-- RECORDS FOR THIS EXERCISE follows --

-- ==== Sys2Proof/Machine/Core.lean ====
section
/-! DEFINITION. The machine as the host takes it. -/

def Sys2Proof.core : Host.Core :=
  { State := Sys2Proof.Machine.State, Fault := Sys2Proof.Machine.Fault, Refusal := Sys2Proof.Machine.Refusal,
    step := Sys2Proof.Machine.step, reset := Sys2Proof.Machine.State.reset }
end

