/-! The step. -/

/-- A step at a state whose strand stands at an instruction inside a clause, with no trap or delivery due, is `exec` of
the instruction that the words at its program counter decode to; around it, tokens, handlers without lanes and a pre-emption move on, the step
and its clocks are counted, and the turn passes to the next strand. It is so of the strand whose turn it is, and of one
whose turn is planned. Strands of an item that stand together at one QPUSH and can issue it take their turns one after
another (R241).
Choices of the model that it rests on: log entries 1, 2, 3, 7 and 47. -/
def Obligations.StepRunsTheDecodedInstruction : Prop :=
  ∀ s u : State,
    (s.plan = [] ∧ u = s ∨ ∃ k rest, s.plan = .issue k :: rest ∧ u = { s with plan := rest, cur := k }) →
    ∀ (h : Here) (x : Clause) (i : Instr), u.here = some h → h.mayIssue = true →
    h.st.trapping = none → mayDeliver h.st = false → h.flow.ctx = some x → x.waited = true → x.resume = false →
    x.stop ≠ h.flow.pc → decode (codeWord h.held h.flow.pc) (codeWord h.held (h.flow.pc + 4)) = .ok i →
    i.wf = true
    ∧ (s.plan ≠ [] ∨ (gangOf h s).length ≤ 1 →
        ∃ v, exec i u = .next v ∧
          let t : State :=
            { preemptTurn (handlerTurns (tokenTurns v)) with
              tick := u.tick + 1, clock := u.clock + BitVec.ofNat 64 (Config.stepClocks u.tick)
              host := { (preemptTurn (handlerTurns (tokenTurns v))).host with pwrsum := (Config.power u.tick).setWidth 64 } }
          step s = .next (passTurn u t))
    ∧ (s.plan = [] → ∀ k j ks, gangOf h s = k :: j :: ks → step s = step { s with plan := (k :: j :: ks).map .issue })

/-- A planned event is `exec` of that event, the turn staying where it is; a planned turn is a step of the strand it names.
Where no resident strand holds the turn, an instruction has nothing to issue it: the machine says so by name.
Choices of the model that it rests on: log entries 1, 2 and 3. -/
def Obligations.StepTakesPlannedTurnsFirst : Prop :=
  (∀ s t : State,
      let past (v : State) : State :=
        { preemptTurn (handlerTurns v) with
          tick := s.tick + 1, clock := s.clock + BitVec.ofNat 64 (Config.stepClocks s.tick)
          host := { (preemptTurn (handlerTurns v)).host with pwrsum := (Config.power s.tick).setWidth 64 } }
      (∀ rest i u, s.plan = .event i :: rest → exec i { s with plan := rest } = .next u → step s = .next (past u))
      ∧ (∀ k rest, s.plan = .issue k :: rest → t = { s with plan := rest, cur := k } →
          (t.here = none ∨ ∃ h, t.here = some h ∧ h.mayIssue = false) → step s = .next (passTurn t (past (tokenTurns t)))))
  ∧ (∀ (i : Instr) (s : State), encode i ≠ [] → s.strand s.cur = none → exec i s = .fault (.noSuchStrand s.cur))

/-- CLOCK is the sum of the clocks of the steps taken, modulo 2^64, and every step keeps it so.
Choices of the model that it rests on: log entry 7. -/
def Obligations.EveryStepKeepsTheClock : Prop :=
  ∀ s t : State, s.clock = BitVec.ofNat 64 (clockSum s.tick) → step s = .next t →
    t.tick = s.tick + 1 ∧ t.clock = BitVec.ofNat 64 (clockSum t.tick)

/-! Operands and the compute majors. -/

/-- What a register operand of an instruction names, by the kind of code (R121, R128): s(n) in a uniform clause; else the
lane's v(n), or with the index bit v(xi + n); in crew code the recruiter's window, and in a uniform clause the worker's
own s(n) (R386).
Choices of the model that it rests on: log entry 44. -/
def Obligations.OperandsNameTheirRegisters : Prop :=
  ∀ (i : Instr) (s : State) (c : Issue) (l : Nat) (n : BitVec 6), issueOf i s = some c →
    (c.uniform = true → c.reg l (.dir n) = Table.get 0 n.toNat c.st.s)
    ∧ (c.uniform = false → c.frames = false → c.reg l (.dir n) = Table.get 0 n.toNat (c.st.lanes.get l).v)
    ∧ (c.frames = true → c.reg l (.dir n) = Table.get 0 (512 + n.toNat) (c.st.lanes.get l).v)
    ∧ (c.frames = true ↔ c.crew.isSome = true ∧ ∃ x, c.clause = some x ∧ (headerOf x.word).u = true)
    ∧ (c.uniform = false → c.crew = none →
        c.reg l (.ind n) = Table.get 0 (c.st.xi.toNat + n.toNat) (c.st.lanes.get l).v
        ∧ c.pair l (.ind n) = Table.get 0 (c.st.xi.toNat + n.toNat + 1) (c.st.lanes.get l).v
            ++ Table.get 0 (c.st.xi.toNat + n.toNat) (c.st.lanes.get l).v)
    ∧ (∀ seat r, c.uniform = false → c.crew = some seat → Map.find seat.crew s.crews = some r →
        c.reg l (.ind n) = Table.get 0 n.toNat r.window)
    ∧ (c.uniform = false → c.frames = false → c.pair l (.dir n)
        = Table.get 0 (n.toNat + 1) (c.st.lanes.get l).v ++ Table.get 0 n.toNat (c.st.lanes.get l).v)

/-- MOV, MOVI, MOVW, the sums, products, minima, maxima, ABS, logic, CLZ, POPC and BREV complete: each active lane's
destination holds the value of R259, computed of the registers as read at issue, the executing set goes on past the
instruction, and nothing else changes, no flag among it. NOP changes nothing but that. -/
def Obligations.IntegerMajorsComplete : Prop :=
  (∀ (i : Instr) (s : State) (c : Issue) (d : Opnd), clear i s = some c → intDest i = some d →
    Retires i c (c.writes fun l => [(c.index d, intValue (c.reg l) i)]) s)
  ∧ ∀ (g : Guard) (s : State) (c : Issue), clear (.nop g) s = some c → Retires (.nop g) c {} s
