@[simp] theorem State.setCluster_plan (k : Nat) (x : Cluster) (s : State) : (s.setCluster k x).plan = s.plan := rfl
@[simp] theorem State.setCluster_cur (k : Nat) (x : Cluster) (s : State) : (s.setCluster k x).cur = s.cur := rfl
@[simp] theorem State.setCluster_idle (k : Nat) (x : Cluster) (s : State) : (s.setCluster k x).idle = s.idle := rfl
@[simp] theorem State.setCluster_rotor (k : Nat) (x : Cluster) (s : State) : (s.setCluster k x).rotor = s.rotor := rfl
@[simp] theorem State.setCluster_yields (k : Nat) (x : Cluster) (s : State) : (s.setCluster k x).yields = s.yields := rfl
@[simp] theorem State.setCluster_tick (k : Nat) (x : Cluster) (s : State) : (s.setCluster k x).tick = s.tick := rfl
@[simp] theorem State.setCluster_fresh (k : Nat) (x : Cluster) (s : State) : (s.setCluster k x).fresh = s.fresh := rfl
@[simp] theorem State.setCluster_clock (k : Nat) (x : Cluster) (s : State) : (s.setCluster k x).clock = s.clock := rfl
@[simp] theorem State.setCluster_strands (k : Nat) (x : Cluster) (s : State) : (s.setCluster k x).strands = s.strands := rfl
@[simp] theorem State.setCluster_items (k : Nat) (x : Cluster) (s : State) : (s.setCluster k x).items = s.items := rfl
@[simp] theorem State.setCluster_convoys (k : Nat) (x : Cluster) (s : State) : (s.setCluster k x).convoys = s.convoys := rfl
@[simp] theorem State.setCluster_launches (k : Nat) (x : Cluster) (s : State) : (s.setCluster k x).launches = s.launches := rfl
@[simp] theorem State.setCluster_held (k : Nat) (x : Cluster) (s : State) : (s.setCluster k x).held = s.held := rfl
@[simp] theorem State.setCluster_tiles (k : Nat) (x : Cluster) (s : State) : (s.setCluster k x).tiles = s.tiles := rfl
@[simp] theorem State.setCluster_clusters (k : Nat) (x : Cluster) (s : State) : (s.setCluster k x).clusters = Map.insert k x s.clusters := rfl
@[simp] theorem State.setCluster_dies (k : Nat) (x : Cluster) (s : State) : (s.setCluster k x).dies = s.dies := rfl
@[simp] theorem State.setCluster_crews (k : Nat) (x : Cluster) (s : State) : (s.setCluster k x).crews = s.crews := rfl
@[simp] theorem State.setCluster_mem (k : Nat) (x : Cluster) (s : State) : (s.setCluster k x).mem = s.mem := rfl
@[simp] theorem State.setCluster_answer (k : Nat) (x : Cluster) (s : State) : (s.setCluster k x).answer = s.answer := rfl
@[simp] theorem State.setCluster_l2 (k : Nat) (x : Cluster) (s : State) : (s.setCluster k x).l2 = s.l2 := rfl
@[simp] theorem State.setCluster_l2units (k : Nat) (x : Cluster) (s : State) : (s.setCluster k x).l2units = s.l2units := rfl
@[simp] theorem State.setCluster_dieScr (k : Nat) (x : Cluster) (s : State) : (s.setCluster k x).dieScr = s.dieScr := rfl
@[simp] theorem State.setCluster_dieScrBad (k : Nat) (x : Cluster) (s : State) : (s.setCluster k x).dieScrBad = s.dieScrBad := rfl
@[simp] theorem State.setCluster_hostMem (k : Nat) (x : Cluster) (s : State) : (s.setCluster k x).hostMem = s.hostMem := rfl
@[simp] theorem State.setCluster_asidctx (k : Nat) (x : Cluster) (s : State) : (s.setCluster k x).asidctx = s.asidctx := rfl
@[simp] theorem State.setCluster_tlbi (k : Nat) (x : Cluster) (s : State) : (s.setCluster k x).tlbi = s.tlbi := rfl
@[simp] theorem State.setCluster_fabric (k : Nat) (x : Cluster) (s : State) : (s.setCluster k x).fabric = s.fabric := rfl
@[simp] theorem State.setCluster_health (k : Nat) (x : Cluster) (s : State) : (s.setCluster k x).health = s.health := rfl
@[simp] theorem State.setCluster_host (k : Nat) (x : Cluster) (s : State) : (s.setCluster k x).host = s.host := rfl
@[simp] theorem State.setCluster_pre (k : Nat) (x : Cluster) (s : State) : (s.setCluster k x).pre = s.pre := rfl
@[simp] theorem State.setCluster_subs (k : Nat) (x : Cluster) (s : State) : (s.setCluster k x).subs = s.subs := rfl
@[simp] theorem State.setCluster_merges (k : Nat) (x : Cluster) (s : State) : (s.setCluster k x).merges = s.merges := rfl
@[simp] theorem State.setCluster_keyJobs (k : Nat) (x : Cluster) (s : State) : (s.setCluster k x).keyJobs = s.keyJobs := rfl
@[simp] theorem State.setCluster_upsets (k : Nat) (x : Cluster) (s : State) : (s.setCluster k x).upsets = s.upsets := rfl
@[simp] theorem State.setCluster_nextHandle (k : Nat) (x : Cluster) (s : State) : (s.setCluster k x).nextHandle = s.nextHandle := rfl
@[simp] theorem State.setCluster_nextId (k : Nat) (x : Cluster) (s : State) : (s.setCluster k x).nextId = s.nextId := rfl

-- RECORDS FOR THIS EXERCISE concluded --

_WHAT TO WORK ON_. Copy out, exactly and alone, the lines of the entries above between the ones holding "issueOf i s = some c →" and "s.idle := rfl", inclusive.

_ANSWER TO THE PROBLEM_.
  ∀ (i : Instr) (s : State) (c : Issue) (l : Nat) (n : BitVec 6), issueOf i s = some c →
    (c.uniform = true → c.reg l (.dir n) = Table.get 0 n.toNat c.st.s)
    ∧ (c.uniform = false → c.frames = false → c.reg l (.dir n) = Table.get 0 n.toNat (c.st.lanes.get l).v)
    ∧ (c.frames = true → c.reg l (.dir n) = Table.get 0 (512 + n.toNat) (c.st.lanes.get l).v)
    ∧ (c.frames = true ↔ c.crew.isSome = true ∧ ∃ x, c.clause = some x ∧ (headerOf x.word).u = true)
    ∧ (c.uniform = false → c.crew = none →
        c.reg l (.ind n) = Table.get 0 (c.st.xi.toNat + n.toNat) (c.st.lanes.get l).v
        ∧ c.pair l (.ind n) = Table.get 0 (c.st.xi.toNat + n.toNat + 1) (c.st.lanes.get l).v
            ++ Table.get 0 (c.st.xi.toNat + n.toNat) (c.st.lanes.get l).v)
    ∧ (∀ seat r, c.uniform = false → c.crew = some seat → Map.find seat.crew s.crews = some r →
        c.reg l (.ind n) = Table.get 0 n.toNat r.window)
    ∧ (c.uniform = false → c.frames = false → c.pair l (.dir n)
        = Table.get 0 (n.toNat + 1) (c.st.lanes.get l).v ++ Table.get 0 n.toNat (c.st.lanes.get l).v)

/-- MOV, MOVI, MOVW, the sums, products, minima, maxima, ABS, logic, CLZ, POPC and BREV complete: each active lane's
destination holds the value of R259, computed of the registers as read at issue, the executing set goes on past the
instruction, and nothing else changes, no flag among it. NOP changes nothing but that. -/
def Obligations.IntegerMajorsComplete : Prop :=
  (∀ (i : Instr) (s : State) (c : Issue) (d : Opnd), clear i s = some c → intDest i = some d →
    Retires i c (c.writes fun l => [(c.index d, intValue (c.reg l) i)]) s)
  ∧ ∀ (g : Guard) (s : State) (c : Issue), clear (.nop g) s = some c → Retires (.nop g) c {} s
@[simp] theorem State.setCluster_plan (k : Nat) (x : Cluster) (s : State) : (s.setCluster k x).plan = s.plan := rfl
@[simp] theorem State.setCluster_cur (k : Nat) (x : Cluster) (s : State) : (s.setCluster k x).cur = s.cur := rfl
@[simp] theorem State.setCluster_idle (k : Nat) (x : Cluster) (s : State) : (s.setCluster k x).idle = s.idle := rfl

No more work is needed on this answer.